A simple and efficient nitrating agent to achieve N-n-butyl-N-(2-nitroxyethyl) nitramine (Bu-NENA) and theoretical study of its compatibility with polyglycidyl nitrate (PGN) and glycidyl azide polymer (GAP)

Abstract

This paper presents a new simple experimental and highly efficient approach to synthesize N-n-butyl-N-(2-nitroxyethyl)nitramine (Bu-NENA) in the attendance of nitric acid and boric acid as a enable nitrating system. The advantages of this method are the excellent yield of product, easy work-up, short reaction time, and atom economy. The study of the compatibility of energetic binder glycidyl azide polymer (GAP) and polyglycidyl nitrate (PGN) with Bu-NENA for solid propellants by using the vacuum stability test (VST) and differential scanning calorimeter (DSC) as another part of this research work was investigated. The quantity of the volume of evolved gas of these blends and glass transition temperature (T_g) were also calculated.
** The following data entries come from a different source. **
/-- The stores and reductions that may enter the side log, each with what it reads, whether it works by lanes, the right it
needs, its accesses with what each part of one records, and whether it is a release (spec/08, R206 to R208, R211 to R216). -/
def loggedWords (s : State) (h : Hdr) (ds a b : SReg) (d x : VReg) (off : BitVec 24) (off21 : BitVec 21) (ty : ETy) (sem : Sem)
    (sc : Scope) (va : VaOp) : List (Instr × List Dest × Bool × Acc × List (Access × (Part → LogAct)) × Bool) :=
  let m := s.me.settle
  let n := ty.width / 8
  let ea := (m.readS a + off.signExtend 64).toNat
  let lanes := onLanes (m.laneGuard h)
  let lane (r : VReg) (i : Nat) : Nat := laneAt (m.readV r) i
  let put (y : Access) (v : Nat) : Access × (Part → LogAct) := (y, fun q => .store q.va (((bytesOf y.n v).drop (q.va - y.ea)).take q.n))
  let one (op : Rmw) : List (Access × (Part → LogAct)) := [(⟨none, ea, n, n⟩, fun _ => .rmw ea ty op (m.readS b) sc)]
  let rel := decide (sem = .rel)
  [(.st h ds a off ty sem sc, [.s a, .s ds], false, .w, [put ⟨none, ea, n, 1⟩ (m.readS ds).toNat], rel),
   (.stv h d a off sem sc, [.s a, .v d], true, .w, lanes.map fun i => put ⟨some i, ea + 4 * i, 4, 1⟩ (lane d i), rel),
   (.stg h d a off x ty, [.s a, .v d, .v x], true, .w, lanes.map fun i => put ⟨some i, laneAddr m a off x n i, n, 1⟩ (lane d i), false),
   (.aadd h ds a off b ty sem sc false, [.s a, .s b], false, .rw, one .add, rel),
   (.amax h ds a off b ty sem sc false, [.s a, .s b], false, .rw, one .max, rel),
   (.amin h ds a off b ty sem sc false, [.s a, .s b], false, .rw, one .min, rel),
   (.aand h ds a off b ty sem sc false, [.s a, .s b], false, .rw, one .and, rel),
   (.aor h ds a off b ty sem sc false, [.s a, .s b], false, .rw, one .or, rel),
   (.axor h ds a off b ty sem sc false, [.s a, .s b], false, .rw, one .xor, rel),
   (.axchg h ds a off b ty sem sc false, [.s a, .s b], false, .rw, one .xchg, rel),
   (.vared h d a off21 x va ty sc, [.s a, .v d, .v x], true, .rw, lanes.map fun i =>
     (⟨some i, laneAddr m a off21 x 4 i, 4, 4⟩, fun q => .rmw q.va ty (varedOp va) (BitVec.ofNat 64 (lane d i)) sc), false)]

/-- An entry appended to a queue of the host while nothing is held (spec/16, R396): it takes the place of its count in the ring,
with the PASS of that count in the bit given, or is held while the ring has no room. -/
def Appended (q q' : EvQueue) (m m' : Memory) (e : List W64) (dw place : Nat) : Prop :=
  let n := 2 ^ q.qlog.toNat
  let c := q.qtail.toNat
  let room := q.qlog ≠ 0 ∧ c - q.qhead.toNat < n
  let pass : W64 := if c / n % 2 = 0 then BitVec.ofNat 64 (2 ^ place) else 0
  (room → m' = m.write (q.qbase.toNat + 32 * (c % n)) ((e.set dw (e.getD dw 0 ||| pass)).flatMap bytes64) ∧
    q' = { q with qtail := q.qtail + 1 }) ∧
  (¬ room → m' = m ∧ q' = { q with held := [e] })

/-- What raising the fault of a page does (spec/12, R312 to R315): it joins the OPEN entry of the page that the launch has, or takes
the lowest entry of the context and the lowest package fault slot, writes the entry and then the header of the record, and
notifies the home die. -/
def FaultRecord : Prop :=
  (∀ (s : State) (k addr kind strand : Nat) (pc : W32) (waits : Bool) (l : Launch), (s.ctx k).cur = some l →
    let page := addr / 4096 % 2 ^ 45
    let joins (f : FaultEntry) : Bool := f.ctx = k && f.serial = l.serial && f.page = page
    let res := s.faultPage k addr kind strand pc waits
    let head (u : State) (c : Ctx) : List Byte := [(u.faults.filter fun f => f.ctx = k && f.serial = l.serial && f.waited).length +
      (u.faults.filter fun f => f.ctx = k).length * 2 ^ 32, c.nraised.toNat, c.nreplied.toNat].flatMap (bytesOf 8)
    (∀ f, s.faults.find? joins = some f →
      (f.waited = true ∨ waits = false → res = .ok s) ∧
      (f.waited = false → waits = true → ∀ u : State,
        u = { s with faults := s.faults.map fun g => if g = f then { g with waited := true } else g } →
        (∀ w, u.devWrite (s.ctx k) (s.ctx k).frec.toNat (head u (s.ctx k)) = .ok w → res = .ok w) ∧
        ∀ x, u.devWrite (s.ctx k) (s.ctx k).frec.toNat (head u (s.ctx k)) = .error x → res = .recFail)) ∧
    (s.faults.find? joins = none →
      (512 ≤ (s.openOf k).length ∨ 4096 ≤ s.faults.length → res = .noEntry) ∧
      ((s.openOf k).length < 512 → s.faults.length < 4096 → ∀ i j,
        (∀ f ∈ s.faults, f.ctx = k → f.idx ≠ i) → (∀ n, n < i → ∃ f ∈ s.faults, f.ctx = k ∧ f.idx = n) →
        (∀ f ∈ s.faults, f.slot ≠ j) → (∀ n, n < j → ∃ f ∈ s.faults, f.slot = n) →
        let seq := tget 0 s.faultSeq j
        let tag : W32 := BitVec.ofNat 32 (seq.toNat * 4096 + j)
        ∀ (u : State) (c : Ctx), u = ({ s with
            faults := s.faults ++ [⟨k, i, j, tag, page, l.serial, strand, pc, kind, s.mtime, waits, addr⟩],
            faultSeq := tset 0 s.faultSeq j (seq + 1) } : State).updCtx k (fun c => { c with nraised := c.nraised + 1 }) →
          c = u.ctx k →
          let entry : List Byte := [(if page.testBit 44 then 2 ^ 52 - 2 ^ 45 + page else page) * 4096,
            tag.toNat + l.serial.toNat * 2 ^ 32, 1 + kind * 2 ^ 8 + strand * 2 ^ 16 + pc.toNat * 2 ^ 32, s.mtime.toNat].flatMap (bytesOf 8)
          (∀ v w, u.devWrite c (c.frec.toNat + 0x40 + 32 * i) entry = .ok v → v.devWrite c c.frec.toNat (head u c) = .ok w →
            res = .ok (w.pushFault (homeDie k) [BitVec.ofNat 64 (tag.toNat + (s.handle k).toNat * 2 ^ 32), BitVec.ofNat 64 addr,
              BitVec.ofNat 64 (kind * 2 ^ 8 + c.asid.toNat * 2 ^ 48), s.mtime])) ∧
          (∀ x, u.devWrite c (c.frec.toNat + 0x40 + 32 * i) entry = .error x → res = .recFail) ∧
          ∀ v x, u.devWrite c (c.frec.toNat + 0x40 + 32 * i) entry = .ok v → v.devWrite c c.frec.toNat (head u c) = .error x →
            res = .recFail))) ∧
  (∀ (s : State) (die : Fin 4) (e : List W64), 3 ≤ e.length → s.faultQs[die].held = [] →
    ∃ t : State, t = s.pushFault die e ∧ Appended s.faultQs[die] t.faultQs[die] s.mem t.mem e 2 0) ∧
  (∀ (s : State) (code : Nat) (ctxh : W32) (a b : W64), s.events.held = [] → ∃ t : State, t = s.pushEvent code ctxh a b ∧
    Appended s.events t.events s.mem t.mem [BitVec.ofNat 64 (code + ctxh.toNat * 2 ^ 32), a, b, s.mtime] 0 16) ∧
  ∀ l : List Nat, ((absentPages l).map pageOf).Pairwise (· < ·) ∧ (∀ a ∈ l, ∃ b ∈ absentPages l, pageOf b = pageOf a) ∧
    ∀ b ∈ absentPages l, l.find? (fun a => pageOf a = pageOf b) = some b
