/-! ### Strand.setC -/

@[simp] theorem Strand.setC_id (m : Strand) (n : CReg) (c : Chain) : (m.setC n c).id = m.id := rfl
@[simp] theorem Strand.setC_sRegs (m : Strand) (n : CReg) (c : Chain) : (m.setC n c).sRegs = m.sRegs := rfl
@[simp] theorem Strand.setC_qRegs (m : Strand) (n : CReg) (c : Chain) : (m.setC n c).qRegs = m.qRegs := rfl
@[simp] theorem Strand.setC_vRegs (m : Strand) (n : CReg) (c : Chain) : (m.setC n c).vRegs = m.vRegs := rfl
@[simp] theorem Strand.setC_mRegs (m : Strand) (n : CReg) (c : Chain) : (m.setC n c).mRegs = m.mRegs := rfl
@[simp] theorem Strand.setC_bRegs (m : Strand) (n : CReg) (c : Chain) : (m.setC n c).bRegs = m.bRegs := rfl
@[simp] theorem Strand.setC_pc (m : Strand) (n : CReg) (c : Chain) : (m.setC n c).pc = m.pc := rfl
@[simp] theorem Strand.setC_link (m : Strand) (n : CReg) (c : Chain) : (m.setC n c).link = m.link := rfl
@[simp] theorem Strand.setC_attgt (m : Strand) (n : CReg) (c : Chain) : (m.setC n c).attgt = m.attgt := rfl
@[simp] theorem Strand.setC_l0 (m : Strand) (n : CReg) (c : Chain) : (m.setC n c).l0 = m.l0 := rfl
@[simp] theorem Strand.setC_l1 (m : Strand) (n : CReg) (c : Chain) : (m.setC n c).l1 = m.l1 := rfl
@[simp] theorem Strand.setC_xfer (m : Strand) (n : CReg) (c : Chain) : (m.setC n c).xfer = m.xfer := rfl
@[simp] theorem Strand.setC_tick (m : Strand) (n : CReg) (c : Chain) : (m.setC n c).tick = m.tick := rfl
@[simp] theorem Strand.setC_pend (m : Strand) (n : CReg) (c : Chain) : (m.setC n c).pend = m.pend := rfl
@[simp] theorem Strand.setC_stallchk (m : Strand) (n : CReg) (c : Chain) : (m.setC n c).stallchk = m.stallchk := rfl
@[simp] theorem Strand.setC_step (m : Strand) (n : CReg) (c : Chain) : (m.setC n c).step = m.step := rfl
@[simp] theorem Strand.setC_traph (m : Strand) (n : CReg) (c : Chain) : (m.setC n c).traph = m.traph := rfl
@[simp] theorem Strand.setC_plive (m : Strand) (n : CReg) (c : Chain) : (m.setC n c).plive = m.plive := rfl
@[simp] theorem Strand.setC_vlive (m : Strand) (n : CReg) (c : Chain) : (m.setC n c).vlive = m.vlive := rfl
@[simp] theorem Strand.setC_jhead (m : Strand) (n : CReg) (c : Chain) : (m.setC n c).jhead = m.jhead := rfl
@[simp] theorem Strand.setC_jdone (m : Strand) (n : CReg) (c : Chain) : (m.setC n c).jdone = m.jdone := rfl
@[simp] theorem Strand.setC_journal (m : Strand) (n : CReg) (c : Chain) : (m.setC n c).journal = m.journal := rfl
@[simp] theorem Strand.setC_njour (m : Strand) (n : CReg) (c : Chain) : (m.setC n c).njour = m.njour := rfl
@[simp] theorem Strand.setC_hrpc (m : Strand) (n : CReg) (c : Chain) : (m.setC n c).hrpc = m.hrpc := rfl
@[simp] theorem Strand.setC_tnum (m : Strand) (n : CReg) (c : Chain) : (m.setC n c).tnum = m.tnum := rfl
@[simp] theorem Strand.setC_hvalid (m : Strand) (n : CReg) (c : Chain) : (m.setC n c).hvalid = m.hvalid := rfl
@[simp] theorem Strand.setC_drpc (m : Strand) (n : CReg) (c : Chain) : (m.setC n c).drpc = m.drpc := rfl
@[simp] theorem Strand.setC_dptgt (m : Strand) (n : CReg) (c : Chain) : (m.setC n c).dptgt = m.dptgt := rfl
@[simp] theorem Strand.setC_dvalid (m : Strand) (n : CReg) (c : Chain) : (m.setC n c).dvalid = m.dvalid := rfl
@[simp] theorem Strand.setC_dpval (m : Strand) (n : CReg) (c : Chain) : (m.setC n c).dpval = m.dpval := rfl
@[simp] theorem Strand.setC_dpdly (m : Strand) (n : CReg) (c : Chain) : (m.setC n c).dpdly = m.dpdly := rfl
@[simp] theorem Strand.setC_trap (m : Strand) (n : CReg) (c : Chain) : (m.setC n c).trap = m.trap := rfl
@[simp] theorem Strand.setC_wkind (m : Strand) (n : CReg) (c : Chain) : (m.setC n c).wkind = m.wkind := rfl
@[simp] theorem Strand.setC_wval (m : Strand) (n : CReg) (c : Chain) : (m.setC n c).wval = m.wval := rfl
@[simp] theorem Strand.setC_wold (m : Strand) (n : CReg) (c : Chain) : (m.setC n c).wold = m.wold := rfl
@[simp] theorem Strand.setC_wtrans (m : Strand) (n : CReg) (c : Chain) : (m.setC n c).wtrans = m.wtrans := rfl
@[simp] theorem Strand.setC_wait (m : Strand) (n : CReg) (c : Chain) : (m.setC n c).wait = m.wait := rfl
@[simp] theorem Strand.setC_wretired (m : Strand) (n : CReg) (c : Chain) : (m.setC n c).wretired = m.wretired := rfl
@[simp] theorem Strand.setC_wpc (m : Strand) (n : CReg) (c : Chain) : (m.setC n c).wpc = m.wpc := rfl
@[simp] theorem Strand.setC_wwin (m : Strand) (n : CReg) (c : Chain) : (m.setC n c).wwin = m.wwin := rfl
@[simp] theorem Strand.setC_debug (m : Strand) (n : CReg) (c : Chain) : (m.setC n c).debug = m.debug := rfl
@[simp] theorem Strand.setC_stopReq (m : Strand) (n : CReg) (c : Chain) : (m.setC n c).stopReq = m.stopReq := rfl
@[simp] theorem Strand.setC_stallcnt (m : Strand) (n : CReg) (c : Chain) : (m.setC n c).stallcnt = m.stallcnt := rfl
@[simp] theorem Strand.setC_stleft (m : Strand) (n : CReg) (c : Chain) : (m.setC n c).stleft = m.stleft := rfl
@[simp] theorem Strand.setC_wstall (m : Strand) (n : CReg) (c : Chain) : (m.setC n c).wstall = m.wstall := rfl
@[simp] theorem Strand.setC_winBase (m : Strand) (n : CReg) (c : Chain) : (m.setC n c).winBase = m.winBase := rfl
@[simp] theorem Strand.setC_winSize (m : Strand) (n : CReg) (c : Chain) : (m.setC n c).winSize = m.winSize := rfl
@[simp] theorem Strand.setC_bars (m : Strand) (n : CReg) (c : Chain) : (m.setC n c).bars = m.bars := rfl
@[simp] theorem Strand.setC_evs (m : Strand) (n : CReg) (c : Chain) : (m.setC n c).evs = m.evs := rfl
@[simp] theorem Strand.setC_index (m : Strand) (n : CReg) (c : Chain) : (m.setC n c).index = m.index := rfl
@[simp] theorem Strand.setC_group (m : Strand) (n : CReg) (c : Chain) : (m.setC n c).group = m.group := rfl
@[simp] theorem Strand.setC_tile (m : Strand) (n : CReg) (c : Chain) : (m.setC n c).tile = m.tile := rfl
@[simp] theorem Strand.setC_slot (m : Strand) (n : CReg) (c : Chain) : (m.setC n c).slot = m.slot := rfl
@[simp] theorem Strand.setC_inSlot (m : Strand) (n : CReg) (c : Chain) : (m.setC n c).inSlot = m.inSlot := rfl
@[simp] theorem Strand.setC_halted (m : Strand) (n : CReg) (c : Chain) : (m.setC n c).halted = m.halted := rfl
@[simp] theorem Strand.setC_phase (m : Strand) (n : CReg) (c : Chain) : (m.setC n c).phase = m.phase := rfl
@[simp] theorem Strand.setC_atPhase (m : Strand) (n : CReg) (c : Chain) : (m.setC n c).atPhase = m.atPhase := rfl
@[simp] theorem Strand.setC_phaseGo (m : Strand) (n : CReg) (c : Chain) : (m.setC n c).phaseGo = m.phaseGo := rfl
@[simp] theorem Strand.setC_phaseHalt (m : Strand) (n : CReg) (c : Chain) : (m.setC n c).phaseHalt = m.phaseHalt := rfl
@[simp] theorem Strand.setC_phaseAt (m : Strand) (n : CReg) (c : Chain) : (m.setC n c).phaseAt = m.phaseAt := rfl
@[simp] theorem Strand.setC_ctx (m : Strand) (n : CReg) (c : Chain) : (m.setC n c).ctx = m.ctx := rfl
@[simp] theorem Strand.setC_serial (m : Strand) (n : CReg) (c : Chain) : (m.setC n c).serial = m.serial := rfl
@[simp] theorem Strand.setC_sup (m : Strand) (n : CReg) (c : Chain) : (m.setC n c).sup = m.sup := rfl
@[simp] theorem Strand.setC_saveReq (m : Strand) (n : CReg) (c : Chain) : (m.setC n c).saveReq = m.saveReq := rfl
@[simp] theorem Strand.setC_saved (m : Strand) (n : CReg) (c : Chain) : (m.setC n c).saved = m.saved := rfl
@[simp] theorem Strand.setC_saveT (m : Strand) (n : CReg) (c : Chain) : (m.setC n c).saveT = m.saveT := rfl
According to the results, the addition of plasticizers to PGN and GAP led to a decrease in T_g, which tells about the compatibility of plasticizers with both. Furthermore, VST showed that Bu-NENA is more compatible with PGN than GAP. In addition, theoretical studies on the interaction between Bu-NENA and binders, as well as molecular electrostatic potential surface (MESP), natural bond orbital (NBO), and the atoms in molecules (AIM) analyses at B3P86/def2-TZVP and PBE/def2-TZVP levels, were investigated. The nature of interactions was investigated using energy decomposition analysis (EDA) analysis at the BP86/TZ2P level. The results of theoretical studies agree with experimental observations about the compatibility of the plasticizer and show that the dispersion forces play a crucial role in compatibility.